# RCS SQL Intro

# SQL - Structured Query Language
Domain-specific language used in programming and designed for managing data held in a relational database management system (RDBMS)

# History
* Set Theory
* Edgar F. Cobb Relation Model 1970 (later https://en.wikipedia.org/wiki/Codd%27s_12_rules)
* Normalforms (Informally, a relational database relation is often described as "normalized" if it meets third normal form. Most 3NF relations are free of insertion, update, and deletion anomalies.)
* ACID (Atomicity, Consistency, Isolation, Durability) 
* Future




* CREATE
* INSERT
* UPDATE
* DELETE

* SELECT

(In general programming CRUD (Create,Read,Update,Delete))

# SQL Lite - Embedded SQL Database
###  https://www.sqlite.org/index.html
![SQL](https://www.sqlite.org/images/sqlite370_banner.gif)

* simple single user DB adhering to SQL standard
* up to 140TB in a single file

## SQLite vs other SQL databases (MySQL, Postegres, Oracle, Microsoft SQL server)
https://www.sqlite.org/whentouse.html

* https://www.mysql.com/ (Bought by Oracle, but still open source)
* MySQL fork: https://mariadb.org/
* https://www.postgresql.org/
* https://www.microsoft.com/en-us/sql-server

In [None]:
## Resources / books / tutorials / online viewers

### Books


 * https://www.amazon.com/Learning-SQL-Master-Fundamentals/dp/0596520832
 * https://www.amazon.com/Head-First-SQL-Brain-Learners/dp/0596526849
 * For manga lovers: https://www.amazon.com/Manga-Guide-Databases-Mana-Takahashi/dp/1593271905
 
Online
 * https://sqliteonline.com/

 * https://www.python-course.eu/sql_python.php      
 * [SchemaCrawler](https://www.schemacrawler.com/diagramming.html) - for crawling db schemas lot of yak shaving involved
 * https://sqlzoo.net/ - great practice tool

In [None]:
# Many ways to use SQL (command line, varius GUIs) ORM
# we'll use it embedded in Python

In [8]:
import sqlite3

In [11]:
db = sqlite3.connect('./db/chinook.db')

In [12]:
# prepare a cursor object using cursor() method
cursor = db.cursor()

In [28]:
# sample database Chinook
# fork at https://github.com/ValRCS/chinook-database
# good tutorials at http://www.sqlitetutorial.net/sqlite-python/

![CHINOOK STRUCTURE](sqlite-sample-database-color.jpg)

In [None]:
# Open question on easiest way to visualize table schema: https://stackoverflow.com/questions/433071/good-tool-to-visualise-database-schema

## Chinook sample database tables
### There are 11 tables in the chinook sample database

*  employees table stores employees data such as employee id, last name, first name, etc.
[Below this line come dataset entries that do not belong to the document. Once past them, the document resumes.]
-- ==== Sys2Proof/Laws/Programs.lean ====
section
/-! SUPPORT. What the functions of Machine/Programs.lean keep: the queue of waiting commands, the memory's canonical form,
and the fuses. -/

namespace Sys2Proof.Machine

open Sys2Proof

variable {kp : ToKeep}

@[simp] theorem pstoreWrite_keeps {s : State} {g} {off} {v} (hk : Keeps kp s) :
    Keeps kp (pstoreWrite g off v s).2 := by
  simp (maxDischargeDepth := 40) [pstoreWrite, hk]

@[simp] theorem progStatus_keeps {s : State} {g} {p} {st} {detail} {bundle} (hk : Keeps kp s) :
    Keeps kp (progStatus g p st detail bundle s) := by
  simp (maxDischargeDepth := 40) [progStatus, hk]

@[simp] theorem programLoad_keeps {s : State} {g} {v} (hk : Keeps kp s) :
    Keeps kp (programLoad g v s).2 := by
  unfold programLoad
  dsimp only
  (repeat' split) <;> simp (maxDischargeDepth := 40) [hk]

@[simp] theorem programUnload_keeps {s : State} {g} {v} (hk : Keeps kp s) :
    Keeps kp (programUnload g v s).2 := by
  unfold programUnload
  dsimp only
  (repeat' split) <;> simp (maxDischargeDepth := 40) [hk]

@[simp] theorem progCtrlWrite_keeps {s : State} {g} {v} (hk : Keeps kp s) :
    Keeps kp (progCtrlWrite g v s).2 := by
  simp (maxDischargeDepth := 40) [progCtrlWrite, hk]

@[simp] theorem patch_keeps {s : State} {g} {p} {f} (hk : Keeps kp s) :
    Keeps kp (patch g p f s).2 := by
  simp (maxDischargeDepth := 40) [patch, hk]

@[simp] theorem paramWrite_keeps {s : State} {g p i v} (hk : Keeps kp s) :
    Keeps kp (paramWrite g p i v s).2 := patch_keeps hk

@[simp] theorem replayCountWrite_keeps {s : State} {g p v} (hk : Keeps kp s) :
    Keeps kp (replayCountWrite g p v s).2 := patch_keeps hk

@[simp] theorem maintWrite_keeps {s : State} {g} {v} (hk : Keeps kp s) :
    Keeps kp (maintWrite g v s).2 := by
  simp (maxDischargeDepth := 40) [maintWrite, hk]

@[simp] theorem arithDebugWrite_keeps {s : State} {v} (hk : Keeps kp s) :
    Keeps kp (arithDebugWrite v s).2 := by
  simp (maxDischargeDepth := 40) [arithDebugWrite, hk]

@[simp] theorem accPeek_keeps {s : State} {v} (hk : Keeps kp s) :
    Keeps kp (accPeek v s).2 := by
  simp (maxDischargeDepth := 40) [accPeek, hk]

@[simp] theorem accPeekComplete_keeps {s : State} (hk : Keeps kp s) :
    Keeps kp (accPeekComplete s) := by
  simp (maxDischargeDepth := 40) [accPeekComplete, hk]

@[simp] theorem steerWrite_keeps {s : State} {g} {v} (hk : Keeps kp s) :
    Keeps kp (steerWrite g v s).2 := by
  simp (maxDischargeDepth := 40) [steerWrite, hk]

@[simp] theorem beginInvoc_keeps {s : State} {g} {u} {inv} {rest} (hk : Keeps kp s) :
    Keeps kp (beginInvoc g u inv rest s) := by
  simp (maxDischargeDepth := 40) [beginInvoc, hk]

@[simp] theorem invocationStart_keeps {s : State} {g} {u} (hk : Keeps kp s) :
    Keeps kp (invocationStart g u s) := by
  unfold invocationStart
  (repeat' split) <;> simp (maxDischargeDepth := 40) [hk]

@[simp] theorem loadSlot_keeps {s : State} {g} {u} {op} {a} {b} {c} {imm} {r} (hk : Keeps kp s) :
    Keeps kp (loadSlot g u op a b c imm r s).st := by
  unfold loadSlot
  (repeat' split) <;> simp (maxDischargeDepth := 40) [hk]

@[simp] theorem permSlot_keeps {s : State} {g} {u} {op} {a} {b} {c} {imm} {r} (hk : Keeps kp s) :
    Keeps kp (permSlot g u op a b c imm r s).st := by
  unfold permSlot
  (repeat' split) <;> simp (maxDischargeDepth := 40) [hk]

@[simp] theorem mathSlot_keeps {s : State} {g} {u} {op} {a} {b} {c} {imm} {r} (hk : Keeps kp s) :
    Keeps kp (mathSlot g u op a b c imm r s).st := by
  unfold mathSlot
  (repeat' split) <;> simp (maxDischargeDepth := 40) [hk]

@[simp] theorem scaleSlot_keeps {s : State} {g} {u} {op} {a} {b} {imm} {r} (hk : Keeps kp s) :
    Keeps kp (scaleSlot g u op a b imm r s).st := by
  unfold scaleSlot
  (repeat' split) <;> simp (maxDischargeDepth := 40) [hk]

@[simp] theorem metaSlot_keeps {s : State} {g} {op} {a} {b} {imm} {r} (hk : Keeps kp s) :
    Keeps kp (metaSlot g op a b imm r s).st := by
  unfold metaSlot
  (repeat' split) <;> simp (maxDischargeDepth := 40) [hk]

@[simp] theorem emitSlot_keeps {s : State} {g} {u} {op} {a} {b} {c} {imm} {r} (hk : Keeps kp s) :
    Keeps kp (emitSlot g u op a b c imm r s).st := by
  unfold emitSlot
  (repeat' split) <;> simp (maxDischargeDepth := 40) [hk]

@[simp] theorem tallySlot_keeps {s : State} {op} {a} {imm} {r} (hk : Keeps kp s) :
    Keeps kp (tallySlot op a imm r s).st := by
  unfold tallySlot
  (repeat' split) <;> simp (maxDischargeDepth := 40) [hk]

@[simp] theorem runSlot_keeps {s : State} {g} {u} {x} {r} (hk : Keeps kp s) :
    Keeps kp (runSlot g u x r s).st := by
  unfold runSlot
  (repeat' split) <;> simp (maxDischargeDepth := 40) [hk]

@[simp] theorem runSlots_keeps {s : State} {g u l cost r} (hk : Keeps kp s) :
    Keeps kp (runSlots g u l cost r s).st := by
  induction l generalizing cost r s with
  | nil => exact hk
  | cons x xs ih =>
    unfold runSlots
    dsimp only
    split
    · exact runSlot_keeps hk
    · exact ih (runSlot_keeps hk)

@[simp] theorem readWaits_keeps {s : State} {r} {slots} (hk : Keeps kp s) :
    Keeps kp (readWaits r slots s) := by
  simp +contextual (maxDischargeDepth := 40) [readWaits, hk]

@[simp] theorem waitStep_keeps {s : State} {g} {u} {r} (hk : Keeps kp s) :
    Keeps kp (waitStep g u r s) := by
  simp (maxDischargeDepth := 40) [waitStep, hk]

@[simp] theorem bundle_keeps {s0 : State} {g} {u} (hk : Keeps kp s0) :
    Keeps kp (bundle g u s0) := by
  unfold bundle
  dsimp only
  (repeat' split) <;> simp (maxDischargeDepth := 40) [hk]

@[simp] theorem sendTile_keeps {s : State} {g} {h} {off} {t} (hk : Keeps kp s) :
    Keeps kp (sendTile g h off t s) := by
  simp (maxDischargeDepth := 40) [sendTile, hk]

@[simp] theorem sendPlaced_keeps {s0 : State} {g} {u} {route} {t} (hk : Keeps kp s0) :
    Keeps kp (sendPlaced g u route t s0) := by
  simp (maxDischargeDepth := 40) [sendPlaced, hk]

@[simp] theorem writeTile_keeps {s : State} {g} {u} {tag} {off} {t} (hk : Keeps kp s) :
    Keeps kp (writeTile g u tag off t s) := by
  simp (maxDischargeDepth := 40) [writeTile, hk]

@[simp] theorem issueEmit_keeps {s : State} {g} {u} {tag} {e} (hk : Keeps kp s) :
    Keeps kp (issueEmit g u tag s e) := by
  unfold issueEmit
  dsimp only
  (repeat' split) <;> simp (maxDischargeDepth := 40) [hk]

@[simp] theorem handNext_keeps {s : State} {g} {u} {stamp} {step} {d} {h} (hk : Keeps kp s) :
    Keeps kp (handNext g u stamp step d s h) := by
  unfold handNext
  (repeat' split) <;> simp (maxDischargeDepth := 40) [hk]

@[simp] theorem releaseTaken_keeps {s : State} {g} {u} {r} {nexts} (hk : Keeps kp s) :
    Keeps kp (releaseTaken g u r nexts s) := by
  simp +contextual (maxDischargeDepth := 40) [releaseTaken, hk]

@[simp] theorem commitRun_keeps {s : State} {g} {u} {r} (hk : Keeps kp s) :
    Keeps kp (commitRun g u r s) := by
  unfold commitRun
  dsimp only
  (repeat' split) <;> simp +contextual (maxDischargeDepth := 40) [hk]

@[simp] theorem commitRound_keeps {s : State} {g} {stamp} {d} (hk : Keeps kp s) :
    Keeps kp (commitRound g stamp d s).2 := by
  simp (maxDischargeDepth := 40) [commitRound, hk]

@[simp] theorem commitInto_keeps {s : State} {g} {u} {r} {d} {n} (hk : Keeps kp s) :
    Keeps kp (commitInto g u r d n s) := by
  simp (maxDischargeDepth := 40) [commitInto, hk]

@[simp] theorem commitOut_keeps {s : State} {g} {u} {r} (hk : Keeps kp s) :
    Keeps kp (commitOut g u r s) := by
  simp (maxDischargeDepth := 40) [commitOut, hk]

@[simp] theorem invocationCommit_keeps {s : State} {g} {u} (hk : Keeps kp s) :
    Keeps kp (invocationCommit g u s) := by
  unfold invocationCommit
  dsimp only
  (repeat' split) <;> simp (maxDischargeDepth := 40) [hk]

end Sys2Proof.Machine
end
It also has a field named ReportsTo to specify who reports to whom.
*  customers table stores customers data.
*  invoices & invoice_items tables: these two tables store invoice data. The invoices table stores invoice header data and the invoice_items table stores the invoice line items data.
*  artists table stores artists data. It is a simple table that contains only artist id and name.
*  albums table stores data about a list of tracks. Each album belongs to one artist. However, one artist may have multiple albums.
*  media_types table stores media types such as MPEG audio file, ACC audio file, etc.
*  genres table stores music types such as rock, jazz, metal, etc.
*  tracks table store the data of songs. Each track belongs to one album.
*  playlists & playlist_track tables: playlists table store data about playlists. Each playlist contains a list of tracks. Each track may belong to multiple playlists. The relationship between the playlists table and tracks table is many-to-many. The playlist_track table is used to reflect this relationship.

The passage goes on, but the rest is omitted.